El tema afecta, en primer lugar, la posición interna del presidente Barack Obama, quien enfrenta el señalamiento social de haber permitido una grave y sostenida violación a normas constitucionales que prohíben la intromisión gubernamental en la privacidad de los ciudadanos, salvo en casos excepcionales y justificados.
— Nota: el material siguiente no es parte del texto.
/-- Major PRED (R156). -/
def decodePred (w : Word) : Except Cause Instr :=
  let d := w.extractLsb' 18 3
  let a := w.extractLsb' 15 3
  let b := w.extractLsb' 12 3
  let z := w.extractLsb' 0 12 = 0
  match (w.extractLsb' 21 4).toNat with
  | 0 => zeroIf z (.pand d a b)
  | 1 => zeroIf z (.por d a b)
  | 2 => zeroIf z (.pxor d a b)
  | 3 => zeroIf (w.extractLsb' 0 15 = 0) (.pnot d a)
  | 4 => zeroIf (w.extractLsb' 0 15 = 0) (.pmov d a)
  | 5 => zeroIf (w.extractLsb' 0 11 = 0) (.vfromp (w.extractLsb' 14 7) (w.extractLsb' 11 3))
  | 6 => zeroIf (w.extractLsb' 0 11 = 0) (.vtop d (w.extractLsb' 11 7))
  | _ => .error .reservedCode

/-- Major XLANE (R157). The spec names no cause for the reserved W codes 0b110 and 0b111: 0x03 (entry 90). -/
def decodeXLane (w : Word) : Except Cause Instr :=
  let d := w.extractLsb' 14 7
  let a := w.extractLsb' 7 7
  let p := w.extractLsb' 4 3
  let sub := SubWidth.ofNat? (w.extractLsb' 1 3).toNat
  let z := w.extractLsb' 0 1 = 0
  let sd := w.extractLsb' 15 6
  let q := w.extractLsb' 12 3
  let zq := w.extractLsb' 0 12 = 0
  let op := LaneOp.ofCode (w.extractLsb' 4 3).toNat
  match (w.extractLsb' 21 4).toNat with
  | 0 => withField sub z (.shflIdx d a p)
  | 1 => withField sub z (.shflUp d a p)
  | 2 => withField sub z (.shflDown d a p)
  | 3 => withField sub z (.shflXor d a p)
  | 4 => zeroIf zq (.voteAny sd q)
  | 5 => zeroIf zq (.voteAll sd q)
  | 6 => zeroIf zq (.ballot sd q)
  | 7 => withField sub z (.vscanIncl d a op)
  | 8 => withField sub z (.vscanExcl d a op)
  | 9 => zeroIf (w.extractLsb' 0 5 = 0)
      (.vred sd (w.extractLsb' 8 7) (LaneOp.ofCode (w.extractLsb' 5 3).toNat))
  | _ => .error .reservedCode

/-- Majors CVTS and CVTI: format CV (R74, R196). -/
def decodeConvert (inf : Bool) (w : Word) : Except Cause Instr :=
  let d := w.extractLsb' 18 7
  let a := w.extractLsb' 11 7
  let f := Fmt.ofCode (w.extractLsb' 7 4).toNat
  let s := Fmt.ofCode (w.extractLsb' 3 4).toNat
  let r := Rnd.ofNat? (w.extractLsb' 0 3).toNat
  if inf then withField r true (.cvti d a f s) else withField r true (.cvts d a f s)

/-- Majors PACK (R200) and SCALE (R202). -/
def decodePack (major : Nat) (w : Word) : Except Cause Instr :=
  let d := w.extractLsb' 14 7
  let a := w.extractLsb' 7 7
  let sx := w.getLsbD 6
  let zp := w.extractLsb' 0 7 = 0
  let zu := w.extractLsb' 0 6 = 0
  let f := Fmt.ofCode (w.extractLsb' 3 4).toNat
  let zf := w.extractLsb' 0 3 = 0
  match major, (w.extractLsb' 21 4).toNat with
  | 0x21, 0 => zeroIf zp (.pack4 d a)
  | 0x21, 1 => zeroIf zu (.unpack4 d a sx)
  | 0x21, 2 => zeroIf zp (.pack6 d a)
  | 0x21, 3 => zeroIf zu (.unpack6 d a sx)
  | 0x21, 4 => zeroIf zp (.pack8 d a)
  | 0x21, 5 => zeroIf zu (.unpack8 d a sx)
  | 0x22, 0 => zeroIf zf (.bscale d a f)
  | 0x22, 1 => .ok (.scapplyMul d a (w.extractLsb' 0 7))
  | 0x22, 2 => .ok (.scapplyDiv d a (w.extractLsb' 0 7))
  | 0x22, 3 => zeroIf zf (.compress d a f)
  | 0x22, 4 =>
      if w.getLsbD 20 then zeroIf (w.extractLsb' 0 12 = 0) (.tidsetImm (w.extractLsb' 12 8))
      else zeroIf (w.extractLsb' 0 14 = 0) (.tidsetReg (w.extractLsb' 14 6))
  | _, _ => .error .reservedCode

/-- The plain memory majors LDG, STG, LDS, STS, LDC and STC: format M (R215, R223). -/
def decodeMemory (major : Nat) (w : Word) : Except Cause Instr :=
  let x := w.extractLsb' 18 7
  let o := w.extractLsb' 11 7
  let b := w.extractLsb' 5 6
  let lw := LoadWidth.ofNat? (w.extractLsb' 2 3).toNat
  let sw := StoreWidth.ofNat? (w.extractLsb' 2 3).toNat
  let form := OffForm.ofNat? (major = 0x23 ∨ major = 0x24) (w.extractLsb' 0 2).toNat
  match major, lw, sw, form with
  | 0x23, some n, _, some f => .ok (.ldg x o b n f)
  | 0x24, _, some n, some f => .ok (.stg x o b n f)
  | 0x25, some n, _, some f => .ok (.lds x o b n f)
  | 0x26, _, some n, some f => .ok (.sts x o b n f)
  | 0x27, some n, _, some f => .ok (.ldc x o b n f)
  | 0x28, _, some n, some f => .ok (.stc x o b n f)
  | _, _, _, _ => .error .reservedCode

/-- Majors LDA and STL (R226), the atomics (R228) and RED (R232): format M. -/
def decodeAtomic (major : Nat) (w : Word) : Except Cause Instr :=
  let x := w.extractLsb' 18 7
  let o := w.extractLsb' 11 7
  let b := w.extractLsb' 5 6
  let wide := w.getLsbD 3
  let scope := if w.getLsbD 4 then none else Scope.ofNat? (w.extractLsb' 0 3).toNat
  let fn := AtomFn.ofNat? (w.extractLsb' 0 5).toNat
  match major with
  | 0x29 => withField scope true (.lda x o b wide)
  | 0x2A => withField scope true (.stl x o b wide)
  | 0x2B => withField fn true (.atom x o b)
  | 0x2C => withField fn true (.atoma x o b)
  | 0x2D => withField fn true (.atoms x o b)
  | _ => withField (AtomFn.ofRed? (w.extractLsb' 0 5).toNat) true (.red x o b)

/-- Majors TAG (R238) and ORDER (R242). -/
def decodeOrder (major : Nat) (w : Word) : Except Cause Instr :=
  match major, (w.extractLsb' 21 4).toNat with
  | 0x2F, 0 => zeroIf (w.extractLsb' 0 6 = 0)
      (.tagl (w.extractLsb' 15 6) (w.extractLsb' 9 6) (w.extractLsb' 6 3))
  | 0x2F, 1 => zeroIf (w.extractLsb' 0 9 = 0) (.tags (w.extractLsb' 15 6) (w.extractLsb' 9 6))
  | 0x2F, 2 => zeroIf (w.extractLsb' 0 15 = 0) (.tagi (w.extractLsb' 15 6))
  | 0x30, 0 =>
      match Sem.ofNat? (w.extractLsb' 19 2).toNat, Scope.ofNat? (w.extractLsb' 16 3).toNat with
      | some sem, some sc => zeroIf (w.extractLsb' 0 16 = 0) (.fence sem sc)
      | _, _ => .error .reservedCode
  | 0x30, 1 => zeroIf (w.extractLsb' 0 21 = 0) .ifence
  | 0x30, 2 => zeroIf (w.extractLsb' 0 15 = 0) (.publish (w.extractLsb' 15 6))
  | 0x30, 3 => zeroIf (w.extractLsb' 0 9 = 0) (.flushh (w.extractLsb' 15 6) (w.extractLsb' 9 6))
  | _, _ => .error .reservedCode

/-- Majors LJOIN (R276), LLOAD (R278) and LMISC (R282): format M. -/
def decodeLattice (major : Nat) (w : Word) : Except Cause Instr :=
  let x := w.extractLsb' 18 7
  let o := w.extractLsb' 11 7
  let b := w.extractLsb' 5 6
  let ty := LatType.ofNat? (w.extractLsb' 0 4).toNat
  let lw := LatWidth.ofNat? (w.extractLsb' 0 3).toNat
  match major with
  | 0x31 => withField ty true (.ljoin x o b (w.getLsbD 4))
  | 0x32 =>
      match (w.extractLsb' 3 2).toNat with
      | 0 => withField lw true (.lld x o b)
      | 1 => withField lw true (.lldAcq x o b)
      | 2 => withField lw true (.lldge x o b)
      | _ => .ok (.ltry x o b (w.extractLsb' 0 3))
  | _ =>
      if w.getLsbD 4 then
        match (w.extractLsb' 0 4).toNat with
        | 0 => zeroIf (x = 0) (.linc o b)
        | 1 => zeroIf (x = 0 ∧ o = 0) (.lsync b)
        | _ => .error .reservedCode
      else withField (ty.filter (· ≠ .cnt8x32)) true (.lsta x o b)

/-- Majors TCOPY (R301), COPY (R294) and BITMAP (R307). -/
def decodeCopy (major : Nat) (w : Word) : Except Cause Instr :=
  let a := w.extractLsb' 15 6
  match major, (w.extractLsb' 21 4).toNat with
  | 0x34, 0 => .ok (.tcopy a (w.extractLsb' 11 4) (w.extractLsb' 6 5) (w.extractLsb' 0 6))
  | 0x35, 0 => withField (CopyDir.ofNat? (w.extractLsb' 12 3).toNat) true fun dir =>
      .copy a dir (w.extractLsb' 7 5) (w.getLsbD 6) (w.extractLsb' 0 6)
  | 0x35, 1 => zeroIf (w.extractLsb' 0 21 = 0) .persist
  | 0x36, 0 => zeroIf (w.extractLsb' 0 3 = 0)
      (.tryw (w.extractLsb' 16 5) (w.extractLsb' 10 6) (w.extractLsb' 7 3) (w.extractLsb' 3 4))
  | 0x36, 1 => zeroIf (w.extractLsb' 0 7 = 0)
      (.bmtest (w.extractLsb' 16 5) (w.extractLsb' 10 6) (w.extractLsb' 7 3))
  | 0x36, 2 => zeroIf (w.extractLsb' 0 10 = 0) (.bmclr (w.extractLsb' 16 5) (w.extractLsb' 10 6))
  | _, _ => .error .reservedCode

/-- Major RELAY: format S3 with the fields of R314's rows. -/
def decodeRelay (w : Word) : Except Cause Instr :=
  let kd := w.getLsbD 24
  let d := w.extractLsb' 18 6
  let ka := w.getLsbD 17
  let pa := w.getLsbD 16
  let a := w.extractLsb' 10 6
  let b := w.extractLsb' 2 6
  let kb := w.extractLsb' 8 2
  match (w.extractLsb' 0 2).toNat with
  | 0 =>
      if kd && (ka == pa) && kb = 0 && b = 0 then .ok (.rpush d (if ka then .pop a else .reg a))
      else .error .nonzeroBits
  | 1 => zeroIf (!kd && ka && kb = 0 && b = 0) (.rpop d a pa)
  | 2 => zeroIf (!kd && ka && !pa && kb = 0) (.rfree d a b)
  | _ => zeroIf (!kd && ka && !pa && kb = 0 && b = 0) (.rstat d a)

/-- Majors MMA and MMAS (R322). -/
def decodeMatrix (sparse : Bool) (w : Word) : Except Cause Instr :=
  let r := w.extractLsb' 14 7
  let fa := Fmt.ofCode (w.extractLsb' 10 4).toNat
  let fb := Fmt.ofCode (w.extractLsb' 6 4).toNat
  let z := w.extractLsb' 0 6 = 0
  if (w.extractLsb' 21 4).toNat = 0 then zeroIf z (if sparse then .mmas r fa fb else .mma r fa fb)
  else .error .reservedCode

/-- Major ACC (R333). -/
def decodeAcc (w : Word) : Except Cause Instr :=
  let d := w.extractLsb' 14 7
  let o := w.extractLsb' 7 7
  let f := Fmt.ofCode (w.extractLsb' 3 4).toNat
  let r := Rnd.ofNat? (w.extractLsb' 0 3).toNat
  let pin := Fmt.ofCode (w.extractLsb' 8 4).toNat
  match (w.extractLsb' 21 4).toNat with
  | 0 => zeroIf (w.extractLsb' 0 6 = 0)
      (.accalloc (w.extractLsb' 18 3) (w.extractLsb' 12 6) (w.extractLsb' 6 6))
  | 1 => zeroIf (w.extractLsb' 0 9 = 0) (.accfree (w.extractLsb' 15 6) (w.extractLsb' 9 6))
  | 2 => zeroIf (w.extractLsb' 0 9 = 0) (.accz (w.extractLsb' 15 6) (w.extractLsb' 9 6))
  | 3 => withField r true (.accrdSat d o f)
  | 4 => withField r true (.accrdInf d o f)
  | 5 => withField (AccForm.ofNat? (w.extractLsb' 5 2).toNat) (w.extractLsb' 0 5 = 0) (.accwr d o)
  | 6 => zeroIf (w.extractLsb' 0 7 = 0) (.wpin (w.extractLsb' 18 3) (w.extractLsb' 12 6) pin (w.getLsbD 7))
  | 7 => zeroIf (w.extractLsb' 18 3 = 0 ∧ w.extractLsb' 0 7 = 0) (.wunpin (w.extractLsb' 12 6) pin (w.getLsbD 7))
  | 8 => zeroIf (w.extractLsb' 0 21 = 0) .opfence
  | _ => .error .reservedCode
El señalamiento es tan ineludible que ha dado lugar incluso a coincidencias políticas entre sectores republicanos conservadores y el ala progresista del Partido Demócrata en torno a la necesidad de regular y vigilar las actividades de espionaje interno puestas en práctica por la inteligencia militar (National Seccurity Agency, NSA) y otros organismos.
Por lo demás, en el encuentro de Enniskillen flota en el ambiente el descubrimiento de que el gobierno británico espió a sus huéspedes durante la cumbre del G-8 que tuvo lugar en Londres en 2009, y el gobierno chino, por voz de su Ministerio de Relaciones Exteriores, exigió explicaciones a Washington sobre la intervención furtiva de líneas de telecomunicaciones en China y en Hong Kong, así como sobre la práctica de intervenir empresas y servidores de Internet para llevar el espionaje cibernético a escala planetaria, hecho a todas luces violatorio de la legalidad internacional.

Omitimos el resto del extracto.